Moreover, as Miller shows, such monopoly ownership invites legitimate concerns about editorial conformity and the freedom of reporters, columnists and the public to have dissenting views published.
In 1981, Tom Kent, who headed the Royal Commission on Newspapers, reported that corporations owned 77 per cent of national circulation, a proportion which he said was “clearly and directly” contrary to the public interest. “For the heads of such organizations to justify their positions by appealing to the principle of freedom of the press is offensive to intellectual honesty,” he wrote.
Today, Miller says the proportion is 93 per cent, most of it under Black’s control.
So the question becomes, why does Canada allow such concentrated ownership? There oughta be a law! Ironically, Miller disagrees. He fears that the concentration of newspaper ownership is irreversible and dismisses the Council of Canadians’ attempts to compel Black to divest. “How do you force a capitalist to divest?” he asked the audience.
Instead, Miller puts his faith in a code of conduct and diversity-rich “peoples’ commissions” to be guardians of journalistic integrity. Such a Pollyanna-ish conclusion is most disappointing. He said there’s no stomach in Ottawa for taking on Black.

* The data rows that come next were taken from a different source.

-- ==== Sys2Proof/Machine/Operands.lean ====
section
/-!
DEFINITION. The operand forms of MIS-3 (02/R36, R48, R49, R56, R58, R61, R64-R66, R73) as operations on a context, and
the branch target checks (02/R68).
-/
namespace Sys2Proof.Machine

/-- Format A with two sources: g[d] = f(g[s1], g[s2]) (02/R47). -/
def form3 (a : Agent) (q : PReg) (d s1 s2 : Reg) (coreOnly : Bool) (evs : List (Nat × Nat)) (beats : Nat)
    (f : W64 → W64 → W64) (s : State) (legal : Bool := true) : Out :=
  runInstr { agent := a, guard := q, coreOnly := coreOnly, legal := legal, reads := [s1.toNat, s2.toNat],
             writes := [d.toNat], events := evs, beats := beats }
    (fun s x => .done (s.wrG a d.toNat (f (x.rd s1.toNat) (x.rd s2.toNat))) []) s
/-- A unary instruction of format A (02/R48). -/
def form2 (a : Agent) (q : PReg) (d s1 : Reg) (f : W64 → W64) (s : State) : Out :=
  runInstr { agent := a, guard := q, reads := [s1.toNat], writes := [d.toNat] }
    (fun s x => .done (s.wrG a d.toNat (f (x.rd s1.toNat))) []) s
/-- Format I with a sign-extended immediate (02/R56). -/
def formI (a : Agent) (q : PReg) (d s1 : Reg) (imm : BitVec 9) (f : W64 → W64 → W64) (s : State) : Out :=
  form2 a q d s1 (fun v => f v (imm.signExtend 64)) s
/-- Format I with a shift amount (02/R57). -/
def formSh (a : Agent) (q : PReg) (d s1 : Reg) (n : BitVec 6) (f : W64 → Nat → W64) (s : State) : Out :=
  form2 a q d s1 (fun v => f v n.toNat) s

/-- The predicates a compare or a predicate-logic instruction writes: the condition to pt, its complement to pf; naming
one register other than p0 in both is no encoding (02/R61, R62). -/
def writePt (s : State) (a : Agent) (pt pf : PReg) (cond : Bool) : State :=
  s.modCtx a fun x => (x.wrp pt.toNat cond).wrp pf.toNat (!cond)
def formC (a : Agent) (q pt pf : PReg) (s1 s2 : Reg) (cond : W64 → W64 → Bool) (s : State) : Out :=
  runInstr { agent := a, guard := q, legal := !(pt == pf && pt != 0), reads := [s1.toNat, s2.toNat] }
    (fun s x => .done (writePt s a pt pf (cond (x.rd s1.toNat) (x.rd s2.toNat))) []) s
def formP (a : Agent) (q pt pf pa pb : PReg) (f : Bool → Bool → Bool) (s : State) : Out :=
  runInstr { agent := a, guard := q, legal := !(pt == pf && pt != 0) }
    (fun s x => .done (writePt s a pt pf (f (x.rdp pa.toNat) (x.rdp pb.toNat))) []) s

/-! ## Branches -/

/-- The fetchable range: on a core the canonical addresses of the width in force, on a sequencer its instruction
memory (02/R68). -/
def State.fetchable (s : State) (a : Agent) (t : W64) : Bool :=
  match a with
  | .core n => canonical (vaWidth ((s.core n).sysr 0x22)) t
  | .seq q => decide (t.toNat < seqImemSize (seqIx q))
/-- What stops a taken branch (02/R68). A target that is both misaligned and out of range is reported as misaligned: neither R68
nor R111 orders the two (log entry 136). -/
def State.targetExc (s : State) (a : Agent) (t : W64) : Option Nat :=
  if t &&& 3 ≠ 0 then some 3 else if !s.fetchable a t then some 4 else none

def State.predictOn (s : State) (a : Agent) (k : BrKind) (pc t : W64) (taken : Bool) (push : Option W64) :
    State × List (Nat × Nat) :=
  match a with
  | .core n => s.branchPredict n k pc t taken push
  | .seq _ => (s, [])

/-- A taken branch, with the return address for CALL and CALLR (02/R65, R66, R68). -/
def State.branchTo (s : State) (a : Agent) (k : BrKind) (t : W64) (link : Bool) : Res :=
  let pc := (s.ctx a).pc
  match s.targetExc a t with
  | some code => .exc s code none 0
  | none =>
    let s := if link then s.wrG a 63 (pc + 4) else s
    let (s, evs) := s.predictOn a k pc t true (if link then some (pc + 4) else none)
    .jump s t evs

/-! ## Memory operands (02/R36, 03/R73) -/

/-- The effective address: base plus the signed offset scaled by the access size. -/
def effAddr (x : Ctx) (base : Reg) (off : BitVec 7) (size : Nat) : W64 :=
  x.rd base.toNat + off.signExtend 64 * w64 size
def markAcq (m : Mark) : Bool := m.getLsbD 0
def markRel (m : Mark) : Bool := m.getLsbD 1

end Sys2Proof.Machine
end

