-- ==== Sys2Proof/Machine/Pair.lean ====
section
/-!
DEFINITION. Pairing: the link, the ceremony, roles, commits as the partner applies them, loss, fence, witness and takeover,
resynchronisation and the pairing commands (15).
-/
namespace Sys2Proof.Machine

/-- n units of 0.1 µs. -/
def tenths (n : Nat) : Nat := n * 2 ^ 32 / 10000000
def popCount8 (n : Nat) : Nat := ((List.range 8).filter fun i => n.testBit i).length
def State.linkUp (s : State) : Bool := decide (4 ≤ popCount8 s.pair.up)
def paired (w : W64) : Bool := tbit w 0
def homeIx (w : W64) : Nat := b2n (tbit w 1)
def copyReset : Copy := { lines := [], handles := [], sess := [] }

/-! ## The link (R439-R441) -/

/-- The link goes down; the frames not acknowledged stay queued. -/
def State.linkFalls (s : State) : State := (s.modPair fun p => { p with up := 0 }).note 9 0 0x440
/-- LINK_REKEY: after 2^32 frames or 60 s of Hoop time (R441). -/
def execLinkRekey (s : State) : Out :=
  if s.linkUp ∧ (2 ^ 32 ≤ s.pair.sent ∨ s.pair.keyAt + secs 60 ≤ s.now) then
    .next (s.modPair fun p => { p with keys := p.keys + 1, keyAt := s.now, sent := 0 })
  else .next s
/-- BUNDLE_FAILURE: a lane of a bundle fails; its reserve lane takes over, or the bundle goes down and its frames are sent
again on the others (R440). -/
def State.laneFails (s : State) (b : Nat) : State :=
  if !s.pair.up.testBit b then s
  else if !s.pair.resv.testBit b then ((s.modPair fun p => { p with resv := p.resv + 2 ^ b }).retiredRec 4 b b
    fun c => s.pair.roles.get 0 c != 0)
  else
    let s := s.modPair fun p => { p with up := p.up - 2 ^ b }
    let s := s.pair.unacked.foldl (fun s f => s.emit 9 [f.cls, f.seq]) s
    if s.linkUp then s else s.linkFalls
def execBundleFailure (b : Fin 8) (s : State) : Out := .next (s.laneFails b)
/-- A command whose value the partner must hold as well completes once its frames are acknowledged (R464). -/
def State.partnerDone (s : State) : State :=
  if s.pair.unacked.any fun f => f.cls = 5 then s else s.finishRun (fun r => r.why == .pairing) 0 0
/-- FRAME_RETRANSMIT: frames older than 2 µs whose acknowledgement has not come, which the link decides, are sent again. -/
def execFrameRetransmit (s : State) : Out :=
  if !s.linkUp then .next s
  else
    let late := fun (f : TxFrame) => decide (f.sent + tenths 20 ≤ s.clock)
    let marked := s.pair.unacked.zipIdx.map fun (f : TxFrame × Nat) => (f.1, late f.1 && Config.free .unstated (s.free + f.2) % 2 == 0)
    let keep := (marked.filter fun f => !f.2).map fun f => if late f.1 then { f.1 with sent := s.clock } else f.1
    let again := (marked.filter fun f => !f.2 && late f.1).map (·.1)
    let s := { s with free := s.free + marked.length }
    let s := s.modPair fun p => { p with unacked := keep, sent := p.sent + again.length }
    .next (again.foldl (fun s f => s.emit 9 [f.cls, f.seq]) s).partnerDone

/-! ## Commits at the primary (R450-R452) -/

def State.commitOf (s : State) (id : Nat) : Option Commit := s.pair.commits.find? fun c => c.id = id
def State.ackCommit (s : State) (id : Nat) : State :=
  match s.commitOf id with
  | none => s
  | some c => ((s.release c false).moveTry c.creel).ucAdd c.creel 0x68 ((s.clock - c.since) * 1000000000 / 2 ^ 32)
def execCommitAcknowledgement (id : Nat) (s : State) : Out := .next (s.ackCommit id)
/-- COMMIT_DEADLINE: a synchronous commit waits on under stall and completes under continue; where tag failures took the link
down, that is a durability breach (R466). -/
def execCommitDeadline (id : Nat) (s : State) : Out :=
  match s.commitOf id with
  | none => .next s
  | some c =>
    let w := c.cfg
    if c.region && asyncCfg w ∨ c.late ∨ s.clock < c.since + tenths (fld w 31 16) then .next s
    else if stallCfg w then
      .next ((s.modPair fun p => { p with commits := p.commits.map fun d => if d.id = id then { d with late := true } else d }).pairCount c.creel 47 32)
    else .next (let s := (s.releaseUnmirrored c).pairBit c.creel 1; if s.pair.tagDown then s.breach c.creel 3 else s)
def execLagAlarm (cr : CreelId) (s : State) : Out :=
  if asyncCfg (s.pairCfg cr) ∧ s.lagging cr then .next (s.pairBit cr 2) else .next s
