-- ==== Sys2Proof/Machine/Power.lean ====
section
/-!
DEFINITION. The border (21/R568, R569), the power governor and the pins (22/R590-R600), the log of the hub ports (20/R567).
-/
namespace Sys2Proof.Machine

def State.modBoard (s : State) (f : Board → Board) : State := { s with board := f s.board }

/-! ## The border -/

/-- Sensors: 0 mesh, 1 rail voltage, 2 temperature, 3 light, 4 fault injection, 5 VBAT, 6 enclosure; rail voltage and fault
injection are watched only while the device is powered. -/
def powered1 (sensor : Nat) : Bool := sensor == 1 || sensor == 4
/-- RETIRED is never left (10/R293). -/
def State.tripLife (s : State) : Nat := if s.bbkm.life = 7 then 7 else 6
/-- BORDER_TRIP: rows 1 and 2 at once; rows 3 to 5 while the device runs, and FATAL_N goes low (R600). -/
def execBorderTrip (sensor : Fin 7) (reading : W64) (onVbat : Bool) (s : State) : Out :=
  if onVbat then .next (if powered1 sensor.val then s else s.zeroize s.tripLife)
  else if s.power = 0 ∧ sensor.val = 1 then .next s
  else
    let s := (s.zeroize s.tripLife).modBoard fun b => { b with fatalLow := true }
    if s.power ≠ 2 then .next s
    else
      let s := (s.haltDevice.abandonAll).note 0xA sensor.val (reading.toNat % 2 ^ 48)
      .next (s.modStake fun m => { m with tampered := true })
/-- THERMTRIP: any die at 115 °C; nothing else is done (R600). -/
def execThermtrip (_die : Fin 9) (s : State) : Out := .next (s.modBoard fun b => { b with thermtrip := true })

/-! ## The governor (R595) -/

def State.setpoint (s : State) (d : Nat) : Nat := s.board.setp.get 800 d
/-- A setpoint of VCORE_d, in mV, goes out on AVS_d. -/
def State.setVcore (s : State) (d mv : Nat) : State :=
  if s.setpoint d = mv then s else (s.modBoard fun b => { b with setp := b.setp.set d mv }).emit 13 [d, mv]
def State.allLow (s : State) : State := (List.range 4).foldl (fun s d => s.setVcore d 665) s
/-- PWRBRAKE_N: low sends every setpoint to 0.665 V while the governor runs. -/
def execPwrbrakeN (level : Bool) (s : State) : Out :=
  if level then
    .next (if s.board.brake then s.modBoard fun b => { b with brake := false, brakeUp := s.clock } else s)
  else
    let s := s.modBoard fun b => { b with brake := true }
    .next (if s.board.governor then s.allLow else s)
/-- PWRBRAKE_N is low, or has been high for less than 1 ms since it was. -/
def State.braked (s : State) : Bool := s.board.brake || (s.board.brakeUp != 0 && decide (s.clock < s.board.brakeUp + 2 ^ 32 / 1000))
def mean (l : List Nat) : Nat := l.foldl (· + ·) 0 / max 1 l.length
/-- The setpoint of a die: the highest that keeps the limits is a measured value, between 0.665 V and 0.930 V in steps of
5 mV; not above the present one while a limit is broken; not below 0.800 V unless its temperature or its current asks for it. -/
def chooseSetpoint (now amps tj package k : Nat) : Nat :=
  let hot := decide (100 < tj) || decide (300 < amps)
  let lo := if hot then 665 else 800
  let hi := if hot || decide (900 < package) then max lo now else 930
  lo + 5 * (Config.free .measured k % ((hi - lo) / 5 + 1))
/-- GOVERNOR_TICK: package power readings (W) of the regulators, currents of VCORE_n (A), Tj of each compute die (°C). Averages
run over 10 ms, a hundred ticks. VBAT is sampled as well (18/R543). -/
def execGovernorTick (powers currents tj : List Nat) (s : State) : Out :=
  if !s.board.governor ∨ s.power ≠ 2 then .next s
  else
    let low := decide (s.drawn .measured % 2 = 1)
    let s := (s.spend).vbatRead low
    let l := (powers.foldl (· + ·) 0 :: s.board.powers).take 100
    let s := s.modBoard fun b => { b with powers := l }
    if s.braked then .next s.allLow
    else
      let s := (List.range 4).foldl (fun s d =>
        (s.setVcore d (chooseSetpoint (s.setpoint d) (currents.getD d 0) (tj.getD d 0) (mean l) s.free)).spend) s
      .next s

/-! ## Reference inputs and rails (R590, R597) -/

/-- The links of a lane group go down; the owners of its ports are told. -/
def State.lgDown (s : State) (n : Nat) : State :=
  let up := (List.range 4).filter fun k => (s.lg n).linkUp.testBit k
  let s := s.modLg n fun g => { g with linkUp := 0, cxlUp := 0 }
  if s.hostMode n then s else up.foldl (fun s k => s.linkNotice n k) s
def State.linesDown (s : State) : State :=
  (List.range 8).foldl (fun s p => let x := s.lport p; if x.up then (s.setLport p { x with up := false }).lineNotice p else s) s
/-- REFERENCE_CLOCK_LOSS, while SYS_RESET_N is high. -/
def execReferenceClockLoss (inp : RefClock) (s : State) : Out :=
  if s.power ≠ 2 then .next s
  else match inp with
    | .lg n => .next (s.lgDown n.val)
    | .pair => .next (if s.linkUp then s.linkFalls else s)
    | .linePorts => .next s.linesDown
    | .memory => .next ((List.range 16).foldl (fun s ch => if (s.chan ch).ranks = 0 then s else s.fence ch (2 ^ (s.chan ch).ranks - 1)) s)
    | .hoopXo => .next (s.fatalStop 0xB 0 true)
/-- RAIL_EXCURSION: a logic rail between 0.58 V and 0.65 V is recorded with its lowest reading. -/
def execRailExcursion (rail : Fin 6) (mv : Nat) (s : State) : Out :=
  if s.power = 2 ∧ 580 ≤ mv ∧ mv < 650 then .next (s.note 0xA rail.val mv) else .next s

/-- HUB_PORT_COUNT_LOG: the counts of ports 64 to 95, every 60 s of Hoop time (20/R567). -/
def execHubPortCountLog (s : State) : Out :=
  if s.power ≠ 2 ∨ s.hoop.sec < s.lastHubLog + 60 then .next s
  else .next ((upto 64 32).foldl (fun s p => s.note 0xA p (s.hubTraffic.get 0 p)) { s with lastHubLog := s.hoop.sec })

/-! ## Time with no command waiting -/

/-- The queue is empty: an interval of the environment passes. The Hoop stands still while SYS_RESET_N is low (18/R521). -/
def State.idle (s : State) : State :=
  let n := 1 + s.drawn .measured
  (if s.power = 0 then { s with clock := s.clock + n } else s.advance n).spend

end Sys2Proof.Machine
end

Whether his objection to legislated divestiture was born of principle, resignation or both was unclear, but without a legislated breakup, these virtuous commissions won’t accomplish Jack Squat.
Miller should remember that the U.S. Congress forced John D. Rockefeller to break up his Standard Oil monopoly. If the Canadian government can determine that higher concentration in the banking industry is not in the public interest, surely it can say the same about newspapers.